What you are asked to do | From the line that contains "[haddr, he]; rfl))" to the last line of the entries, write each line out exactly; include both ends and nothing else.

Provided entries |

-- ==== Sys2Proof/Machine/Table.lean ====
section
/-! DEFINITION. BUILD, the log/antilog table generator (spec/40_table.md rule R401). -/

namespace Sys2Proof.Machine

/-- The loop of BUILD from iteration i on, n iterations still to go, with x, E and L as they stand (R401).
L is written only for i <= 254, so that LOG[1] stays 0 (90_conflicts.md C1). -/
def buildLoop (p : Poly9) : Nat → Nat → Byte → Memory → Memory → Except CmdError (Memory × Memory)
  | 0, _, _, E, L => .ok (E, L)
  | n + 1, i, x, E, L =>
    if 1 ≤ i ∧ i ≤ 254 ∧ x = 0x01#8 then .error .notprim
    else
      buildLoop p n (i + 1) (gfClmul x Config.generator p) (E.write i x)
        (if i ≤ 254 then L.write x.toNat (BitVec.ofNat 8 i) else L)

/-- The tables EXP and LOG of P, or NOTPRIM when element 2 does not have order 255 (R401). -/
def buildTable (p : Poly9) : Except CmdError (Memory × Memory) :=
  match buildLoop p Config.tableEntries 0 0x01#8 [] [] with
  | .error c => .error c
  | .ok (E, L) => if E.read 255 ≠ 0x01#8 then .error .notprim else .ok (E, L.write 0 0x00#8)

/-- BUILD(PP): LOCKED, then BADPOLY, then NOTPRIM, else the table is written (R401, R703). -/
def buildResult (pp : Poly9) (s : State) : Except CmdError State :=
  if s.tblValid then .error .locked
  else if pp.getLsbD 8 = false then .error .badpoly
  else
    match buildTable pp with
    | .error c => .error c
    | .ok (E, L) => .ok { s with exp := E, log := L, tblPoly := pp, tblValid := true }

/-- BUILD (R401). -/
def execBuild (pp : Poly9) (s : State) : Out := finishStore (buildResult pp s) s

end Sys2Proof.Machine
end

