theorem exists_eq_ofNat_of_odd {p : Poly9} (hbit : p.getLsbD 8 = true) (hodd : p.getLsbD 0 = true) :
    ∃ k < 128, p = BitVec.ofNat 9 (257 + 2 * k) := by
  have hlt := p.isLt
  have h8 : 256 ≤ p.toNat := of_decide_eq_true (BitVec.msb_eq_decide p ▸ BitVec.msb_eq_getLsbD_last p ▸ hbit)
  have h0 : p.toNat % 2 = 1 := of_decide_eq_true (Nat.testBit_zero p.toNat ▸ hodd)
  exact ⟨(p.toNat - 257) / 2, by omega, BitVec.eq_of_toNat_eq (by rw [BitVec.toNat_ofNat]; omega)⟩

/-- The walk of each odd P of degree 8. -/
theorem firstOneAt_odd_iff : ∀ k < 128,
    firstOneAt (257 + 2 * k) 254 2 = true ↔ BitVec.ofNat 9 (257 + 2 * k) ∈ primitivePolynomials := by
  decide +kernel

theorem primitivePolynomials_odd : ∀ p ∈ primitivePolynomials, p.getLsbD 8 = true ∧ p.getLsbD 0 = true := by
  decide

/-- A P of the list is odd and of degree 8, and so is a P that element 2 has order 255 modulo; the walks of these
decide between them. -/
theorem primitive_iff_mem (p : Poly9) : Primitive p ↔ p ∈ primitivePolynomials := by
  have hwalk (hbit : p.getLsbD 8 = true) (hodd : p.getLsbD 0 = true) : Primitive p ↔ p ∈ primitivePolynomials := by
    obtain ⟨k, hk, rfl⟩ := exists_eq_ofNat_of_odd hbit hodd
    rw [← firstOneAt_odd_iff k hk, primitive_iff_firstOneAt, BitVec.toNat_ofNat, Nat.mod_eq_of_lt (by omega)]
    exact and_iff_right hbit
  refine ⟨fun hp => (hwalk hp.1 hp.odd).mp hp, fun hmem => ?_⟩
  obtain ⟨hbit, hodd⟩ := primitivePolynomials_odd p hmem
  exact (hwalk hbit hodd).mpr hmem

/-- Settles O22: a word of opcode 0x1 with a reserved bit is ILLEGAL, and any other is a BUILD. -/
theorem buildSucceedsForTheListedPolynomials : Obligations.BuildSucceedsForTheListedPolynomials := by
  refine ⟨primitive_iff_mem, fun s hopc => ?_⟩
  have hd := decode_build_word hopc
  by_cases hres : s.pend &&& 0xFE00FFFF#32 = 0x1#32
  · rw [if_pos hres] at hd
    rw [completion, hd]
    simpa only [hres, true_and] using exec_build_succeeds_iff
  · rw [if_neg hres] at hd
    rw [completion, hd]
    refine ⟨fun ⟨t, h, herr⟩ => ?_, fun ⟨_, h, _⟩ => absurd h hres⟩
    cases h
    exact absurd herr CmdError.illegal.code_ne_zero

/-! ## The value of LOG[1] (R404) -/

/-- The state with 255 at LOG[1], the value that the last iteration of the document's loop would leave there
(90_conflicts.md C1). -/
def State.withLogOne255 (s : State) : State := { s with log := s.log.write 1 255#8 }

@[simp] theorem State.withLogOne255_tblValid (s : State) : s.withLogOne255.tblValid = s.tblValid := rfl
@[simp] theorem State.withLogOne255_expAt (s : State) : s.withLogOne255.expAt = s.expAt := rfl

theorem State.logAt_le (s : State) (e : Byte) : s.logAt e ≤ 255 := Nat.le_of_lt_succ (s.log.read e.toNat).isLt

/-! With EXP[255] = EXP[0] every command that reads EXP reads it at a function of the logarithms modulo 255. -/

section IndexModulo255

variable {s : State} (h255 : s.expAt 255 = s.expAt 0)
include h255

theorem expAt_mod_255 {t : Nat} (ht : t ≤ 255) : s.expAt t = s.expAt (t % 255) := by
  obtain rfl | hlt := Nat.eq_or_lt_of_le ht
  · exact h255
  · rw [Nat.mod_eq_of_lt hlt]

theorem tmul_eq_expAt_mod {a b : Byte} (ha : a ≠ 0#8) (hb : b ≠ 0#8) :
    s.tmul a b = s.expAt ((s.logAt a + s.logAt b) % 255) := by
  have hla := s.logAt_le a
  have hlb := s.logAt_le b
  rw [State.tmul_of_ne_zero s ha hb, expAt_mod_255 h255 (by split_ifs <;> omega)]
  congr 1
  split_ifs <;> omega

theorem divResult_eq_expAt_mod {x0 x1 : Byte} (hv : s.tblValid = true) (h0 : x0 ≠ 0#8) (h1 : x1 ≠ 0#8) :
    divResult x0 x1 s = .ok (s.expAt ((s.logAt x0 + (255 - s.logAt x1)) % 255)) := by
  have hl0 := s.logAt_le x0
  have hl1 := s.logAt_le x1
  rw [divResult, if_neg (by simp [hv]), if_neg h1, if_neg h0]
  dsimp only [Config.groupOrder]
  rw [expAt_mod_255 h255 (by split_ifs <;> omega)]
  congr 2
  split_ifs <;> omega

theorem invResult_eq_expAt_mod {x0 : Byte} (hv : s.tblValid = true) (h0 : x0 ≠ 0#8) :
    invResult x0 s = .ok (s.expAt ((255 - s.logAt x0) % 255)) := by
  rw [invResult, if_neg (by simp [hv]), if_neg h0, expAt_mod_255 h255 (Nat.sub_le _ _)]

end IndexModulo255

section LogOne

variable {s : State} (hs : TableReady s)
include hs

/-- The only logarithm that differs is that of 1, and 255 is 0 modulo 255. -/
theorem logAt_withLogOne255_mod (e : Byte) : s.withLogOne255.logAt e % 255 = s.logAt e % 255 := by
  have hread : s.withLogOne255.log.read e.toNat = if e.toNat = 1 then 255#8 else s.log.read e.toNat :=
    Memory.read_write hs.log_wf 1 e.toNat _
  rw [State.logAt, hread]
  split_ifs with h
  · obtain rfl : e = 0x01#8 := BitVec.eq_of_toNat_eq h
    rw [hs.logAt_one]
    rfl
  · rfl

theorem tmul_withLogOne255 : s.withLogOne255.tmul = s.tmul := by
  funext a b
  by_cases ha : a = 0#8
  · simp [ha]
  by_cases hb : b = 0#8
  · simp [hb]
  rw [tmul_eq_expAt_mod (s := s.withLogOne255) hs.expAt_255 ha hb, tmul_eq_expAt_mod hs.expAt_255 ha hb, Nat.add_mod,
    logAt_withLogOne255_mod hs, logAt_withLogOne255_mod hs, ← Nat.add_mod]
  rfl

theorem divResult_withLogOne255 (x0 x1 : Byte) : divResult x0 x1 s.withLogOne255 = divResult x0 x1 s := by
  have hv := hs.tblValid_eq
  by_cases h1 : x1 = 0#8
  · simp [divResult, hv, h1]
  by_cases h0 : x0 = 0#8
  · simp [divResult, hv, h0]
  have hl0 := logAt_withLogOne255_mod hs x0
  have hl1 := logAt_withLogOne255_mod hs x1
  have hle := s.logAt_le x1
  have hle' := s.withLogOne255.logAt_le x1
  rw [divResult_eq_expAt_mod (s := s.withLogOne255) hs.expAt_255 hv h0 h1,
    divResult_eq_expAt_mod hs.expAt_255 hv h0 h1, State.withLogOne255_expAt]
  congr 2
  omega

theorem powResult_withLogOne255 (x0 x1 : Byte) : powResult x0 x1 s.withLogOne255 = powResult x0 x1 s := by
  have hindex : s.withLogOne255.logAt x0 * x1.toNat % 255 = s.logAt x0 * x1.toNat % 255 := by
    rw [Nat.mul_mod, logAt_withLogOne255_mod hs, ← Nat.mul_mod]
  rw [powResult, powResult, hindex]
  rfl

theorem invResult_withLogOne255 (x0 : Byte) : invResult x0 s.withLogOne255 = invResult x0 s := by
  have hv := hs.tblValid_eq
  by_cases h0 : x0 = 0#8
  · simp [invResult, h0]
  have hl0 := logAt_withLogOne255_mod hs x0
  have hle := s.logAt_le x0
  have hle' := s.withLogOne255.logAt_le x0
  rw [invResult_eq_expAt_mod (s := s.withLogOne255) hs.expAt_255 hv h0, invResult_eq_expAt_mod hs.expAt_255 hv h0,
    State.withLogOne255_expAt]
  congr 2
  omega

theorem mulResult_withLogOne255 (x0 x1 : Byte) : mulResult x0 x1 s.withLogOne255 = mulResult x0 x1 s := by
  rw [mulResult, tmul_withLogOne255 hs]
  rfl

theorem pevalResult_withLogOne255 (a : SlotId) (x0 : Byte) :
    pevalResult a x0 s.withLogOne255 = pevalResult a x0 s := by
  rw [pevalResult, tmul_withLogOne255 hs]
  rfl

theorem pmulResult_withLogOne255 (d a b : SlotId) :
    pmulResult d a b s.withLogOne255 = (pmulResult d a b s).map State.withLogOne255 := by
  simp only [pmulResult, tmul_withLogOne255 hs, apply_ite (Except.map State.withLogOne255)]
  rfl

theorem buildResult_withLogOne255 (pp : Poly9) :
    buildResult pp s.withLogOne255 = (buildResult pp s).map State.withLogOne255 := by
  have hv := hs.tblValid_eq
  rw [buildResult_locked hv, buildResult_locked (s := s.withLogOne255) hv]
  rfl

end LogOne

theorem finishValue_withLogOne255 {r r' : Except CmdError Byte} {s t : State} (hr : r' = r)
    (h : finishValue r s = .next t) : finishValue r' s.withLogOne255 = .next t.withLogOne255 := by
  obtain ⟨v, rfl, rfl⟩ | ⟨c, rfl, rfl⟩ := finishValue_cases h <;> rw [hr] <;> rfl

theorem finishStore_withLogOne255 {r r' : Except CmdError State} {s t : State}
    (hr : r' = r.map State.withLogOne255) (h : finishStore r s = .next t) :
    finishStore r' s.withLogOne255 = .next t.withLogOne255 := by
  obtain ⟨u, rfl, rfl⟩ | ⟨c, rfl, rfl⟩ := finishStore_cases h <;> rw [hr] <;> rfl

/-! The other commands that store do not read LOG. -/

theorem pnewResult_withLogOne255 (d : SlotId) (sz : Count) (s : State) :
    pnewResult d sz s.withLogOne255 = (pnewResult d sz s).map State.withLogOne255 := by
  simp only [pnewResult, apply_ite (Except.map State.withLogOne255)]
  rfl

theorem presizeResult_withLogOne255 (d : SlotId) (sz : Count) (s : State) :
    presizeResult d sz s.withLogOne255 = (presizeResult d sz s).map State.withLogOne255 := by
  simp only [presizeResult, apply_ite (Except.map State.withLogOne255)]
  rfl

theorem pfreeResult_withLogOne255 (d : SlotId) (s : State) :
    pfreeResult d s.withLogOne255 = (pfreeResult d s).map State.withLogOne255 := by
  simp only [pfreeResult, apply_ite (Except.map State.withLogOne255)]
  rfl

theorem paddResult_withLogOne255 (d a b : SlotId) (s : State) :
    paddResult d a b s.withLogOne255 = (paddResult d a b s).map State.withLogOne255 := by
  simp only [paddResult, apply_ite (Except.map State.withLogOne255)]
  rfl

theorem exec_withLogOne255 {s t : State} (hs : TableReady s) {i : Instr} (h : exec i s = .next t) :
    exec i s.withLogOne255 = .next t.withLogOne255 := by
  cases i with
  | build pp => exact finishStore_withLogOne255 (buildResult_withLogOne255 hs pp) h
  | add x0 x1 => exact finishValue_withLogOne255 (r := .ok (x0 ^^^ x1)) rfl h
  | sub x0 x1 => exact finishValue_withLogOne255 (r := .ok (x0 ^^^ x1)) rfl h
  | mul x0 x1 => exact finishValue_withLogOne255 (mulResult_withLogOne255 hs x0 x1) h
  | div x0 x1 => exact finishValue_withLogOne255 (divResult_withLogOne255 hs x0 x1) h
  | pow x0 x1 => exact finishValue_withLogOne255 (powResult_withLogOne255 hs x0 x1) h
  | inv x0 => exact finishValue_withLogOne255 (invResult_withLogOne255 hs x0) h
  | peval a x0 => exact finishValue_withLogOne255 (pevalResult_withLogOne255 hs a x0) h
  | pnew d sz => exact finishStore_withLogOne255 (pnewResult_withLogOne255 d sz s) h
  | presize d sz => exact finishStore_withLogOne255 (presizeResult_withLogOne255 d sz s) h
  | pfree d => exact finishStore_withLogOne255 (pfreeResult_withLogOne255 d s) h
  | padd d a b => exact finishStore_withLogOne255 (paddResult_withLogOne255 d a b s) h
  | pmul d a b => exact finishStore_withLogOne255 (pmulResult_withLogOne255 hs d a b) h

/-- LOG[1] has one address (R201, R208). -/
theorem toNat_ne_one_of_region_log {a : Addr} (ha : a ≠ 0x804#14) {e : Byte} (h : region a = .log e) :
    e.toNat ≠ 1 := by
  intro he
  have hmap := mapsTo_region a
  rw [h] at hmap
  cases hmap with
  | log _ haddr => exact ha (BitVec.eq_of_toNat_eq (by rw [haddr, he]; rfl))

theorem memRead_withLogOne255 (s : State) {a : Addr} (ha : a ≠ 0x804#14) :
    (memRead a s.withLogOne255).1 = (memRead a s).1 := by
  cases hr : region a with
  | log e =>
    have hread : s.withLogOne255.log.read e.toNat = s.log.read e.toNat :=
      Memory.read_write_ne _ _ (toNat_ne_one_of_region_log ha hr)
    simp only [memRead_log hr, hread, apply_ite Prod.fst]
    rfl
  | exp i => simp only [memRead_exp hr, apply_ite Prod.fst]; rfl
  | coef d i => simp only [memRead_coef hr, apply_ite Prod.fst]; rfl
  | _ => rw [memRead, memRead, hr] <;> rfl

Written response |
  | log _ haddr => exact ha (BitVec.eq_of_toNat_eq (by rw [haddr, he]; rfl))

theorem memRead_withLogOne255 (s : State) {a : Addr} (ha : a ≠ 0x804#14) :
    (memRead a s.withLogOne255).1 = (memRead a s).1 := by
  cases hr : region a with
  | log e =>
    have hread : s.withLogOne255.log.read e.toNat = s.log.read e.toNat :=
      Memory.read_write_ne _ _ (toNat_ne_one_of_region_log ha hr)
    simp only [memRead_log hr, hread, apply_ite Prod.fst]
    rfl
  | exp i => simp only [memRead_exp hr, apply_ite Prod.fst]; rfl
  | coef d i => simp only [memRead_coef hr, apply_ite Prod.fst]; rfl
  | _ => rw [memRead, memRead, hr] <;> rfl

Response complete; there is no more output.